Start by treating the likelihood function as if it were a function of a continuous variable $m \in (\max{X_i},\infty)$.

The derivative of the log of the likelihood is $$f'(m)=\log{(1-p)}+\psi (mn+1)-\psi{\left(mn-\sum{X_i}+1\right)}$$ where $\psi$ is the digamma function.
This simplifies to $$f'(m)=\log{(1-p)}+\frac{1}{mn-\sum{X_i}+1}+...+\frac{1}{mn}$$ The second derivative is $$f''(m)=\psi^{(1)} (mn+1)-\psi^{(1)}{\left(mn-\sum{X_i}+1\right)}$$ where $\psi^{(1)}$ is the polygamma function.
This simplifies to $$f''(m)=-\frac{1}{\left(mn-\sum{X_i}+1 \right)^2}-...-\frac{1}{(mn)^2}$$ The second derivative is always negative.
That means the derivative is a decreasing function.
Also, $f'(m)\rightarrow \log{(1-p)}<0$ as $m\rightarrow \infty$ because there are a fixed, finite number of other terms in $f'(m)$ and each of those other terms converge to 0.
If the derivative at the lowest possible $m$, that is at $\max{X_i}$, is less than or equal to 0, then the mle is $\max{X_i}$. On the other hand, if $f'(\max{X_i})>0$, then let $M$ be the largest integer such that $f'(M)>0$. The mle is either $M$ or $M+1$. Just plug both of them into the likelihood function to see which of them makes $f$ bigger.

Note that
a) $\left(\max{X_i},\sum{X_i} \right)$ is a sufficient statistic
b) $$f'(m)=\log{(1-p)}+\sum_{j=1}^{\sum{X_i}}\frac{1}{mn-\sum{X_i}+j}\approx \log{(1-p)}+\int_{mn-\sum{X_i}+0.5}^{mn+0.5}x^{-1}dx$$ $$=\log{(1-p)}+\log{(mn+0.5)}-\log{(mn-\sum{X_i}+0.5)}$$ and the approximate solution to $f'(m)=0$ is therefore $m\approx \frac{\sum{X_i}-0.5 p}{n p}$.

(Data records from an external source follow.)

/-- A frame lost by a stream: silence for playback, a discarded sample for recording (R441). -/
def State.streamLost (s : State) (m : Nat) : State :=
  let s := (s.count (calB + Reg.CAL_STREAM_XRUN + 16 * m) 1).raise calB Reg.CAL_EVENT_XRUN
  let s := s.setStreamState m streamStarved
  match (s.stream m).queue with
  | [] => s.modStream m fun x => { x with silence := x.silence + 1 }
  | b :: bs =>
    if b.pos < b.frames then s.modStream m fun x => { x with queue := { b with xrun := b.xrun + 1 } :: bs }
    else s.modStream m fun x => { x with silence := x.silence + 1 }

/-- The next frame of a playing stream. -/
def State.streamFrame (s : State) (r : NodeRec) : State × List Nat :=
  let m := r.par 0 1
  let silence := List.replicate r.channels 0
  if s.streamState m ≠ streamRunning ∧ s.streamState m ≠ streamStarved then (s, silence)
  else match (s.stream m).queue with
    | [] => (s.streamLost m, silence)
    | b :: bs =>
      let w := bytesOfFmt b.fmt
      if framesHere r.channels (b :: bs) = 0 then (s.streamLost m, silence)
      else
        let at_ := fun c => (b.pos * r.channels + c) * w
        let out := (List.range r.channels).map fun c => sampleOf b.fmt (leAt b.data (at_ c) w)
        let l := { b with pos := b.pos + 1 } :: bs
        let s := (s.modStream m fun x => { x with queue := l }).setStreamState m streamRunning
        (s.endBufs m l, if b.bad.isSome then silence else out)

/-- A frame a recording stream takes (R440). -/
def State.streamTake (s : State) (r : NodeRec) (ws : List Nat) : State :=
  let m := r.par 0 1
  if s.streamState m ≠ streamRunning ∧ s.streamState m ≠ streamStarved then s
  else
    let l := (s.stream m).queue
    match l.find? fun b => decide (b.pos < b.frames) with
    | none => s.streamLost m
    | some b =>
      let (s, vs) := if b.fmt = 3 then (s, ws) else s.f32Rounds (if b.fmt = 0 then 16 else if b.fmt = 1 then 24 else 32) ws
      let bytes := vs.flatMap fun v => natLE (bytesOfFmt b.fmt) v
      let f := fun (e : AudBuf) => if e.q = b.q ∧ e.idx = b.idx then { e with pos := e.pos + 1, data := e.data ++ bytes } else e
      (s.modStream m fun x => { x with queue := l.map f }).setStreamState m streamRunning

/-! ## Chimes (R443, R444) -/

/-- Clip c of the section. -/
def State.clip (s : State) (c : Nat) : ClipRec := s.audio.clips.getD c {}

/-- A clip's descriptor completes; a clip whose descriptor has gone just ends. -/
def State.clipDone (s : State) (c : ClipRun) (status : Nat) : State := if c.q < 256 then s.finish c.q c.idx status 0 else s

/-- CLIP of the player of holder i. -/
def State.clipLook (s : State) (i : Nat) : State :=
  match s.chimeNode i 0x1A with
  | some r => s.put (calB + 16 * r.node) Reg.CAL_NODE_STATUS_WORD (match (s.chimeOf i).playing with | some c => c.clip | none => 0xFF)
  | none => s

/-- Ticks of a 0.5 ms fade. -/
def State.fadeTicks (s : State) : Nat := s.audio.ticksMs / 2

/-- One sample of a player: its clip, or a free value during a fade. -/
def State.chimeFrame (s : State) (i channels : Nat) : State × List Nat :=
  let x := s.chimeOf i
  let clip := fun (c : ClipRun) => s.clip c.clip
  let (s, out) := if 0 < x.fade then s.freeWords channels
    else match x.playing with
      | none => (s, List.replicate channels 0)
      | some c =>
        let r := clip c
        let at_ := fun k => 2 * (c.pos * r.channels + k)
        if r.channels ≠ channels then s.freeWords channels
        else if r.frames ≤ c.pos then (s, List.replicate channels 0)
        else (s, (List.range channels).map fun k => f32OfInt 16 (signedOf 16 (leAt r.samples (at_ k) 2)))
  let go := fun (c : ClipRun) =>
    let r := clip c
    { c with pos := if r.loop = 1 ∧ r.frames ≤ c.pos + 1 then 0 else min (c.pos + 1) r.frames }
  (s.modChimeOf i fun x => { x with fade := x.fade - 1, playing := x.playing.map go }, out)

Here are some examples from simulated data using the following R program:

mlem=function(X,p) {
  sX=sum(X)
  mtry=mX=max(X)
  if ((log(1-p)+sum(1/c((mtry*n+sX+1):(mtry*n))))<0) {
    mle=mtry
    mtry=mtry+1
    } else {
    while ((log(1-p)+sum(1/c((mtry*n-sX+1):(mtry*n))))>0) mtry=mtry+1
    if (dbinom(sX,n*(mtry-1),p)>dbinom(sX,n*mtry,p)) mle=mtry-1 else mle=mtry
  }
#return the mle, max Xi, Max integer M with f'(M)>0, approximate solution
  return(c(mle,mX,mtry-1,round((sX-0.5*p)/(length(X)*p))))
}


set.seed(123)
for (i in 1:3) {
  p=runif(1)
  m=30+round(20*runif(1))
  n=10+round(10*runif(1))
  X=rbinom(n,m,p)
  mle=mlem(X,p)
  print(c(m,n,p))
  print(X)
  print(mlem(X,p))
}

The first line shows the true values of the parameters used to simulate the data. The second line shows the simulated values of $X_i$:

Example 1.
m=46 n=14 p=0.2875775
17 18 8 13 17 14 13 19 13 15 14 9 17 11
mle= 49, M= 49

Example 2.
m=37 n=20 p=0.04205953
3 2 2 5 2 2 2 2 1 0 4 3 2 2 0 1 2 1 1 1
mle=45, M=45

Example 3.
m=38 n=14 p=0.1428
5 3 3 4 5 4 8 2 5 7 3 6 4 3
mle=31, M=30

These examples show that the mle is not always equal to $M$ or always equal to $M+1$ where $M$ is the largest integer with $f'$ positive; it can be either of those. In all three of those examples, the mle was the nearest integer to $\frac{\sum{X_i}-0.5 p}{n p}$.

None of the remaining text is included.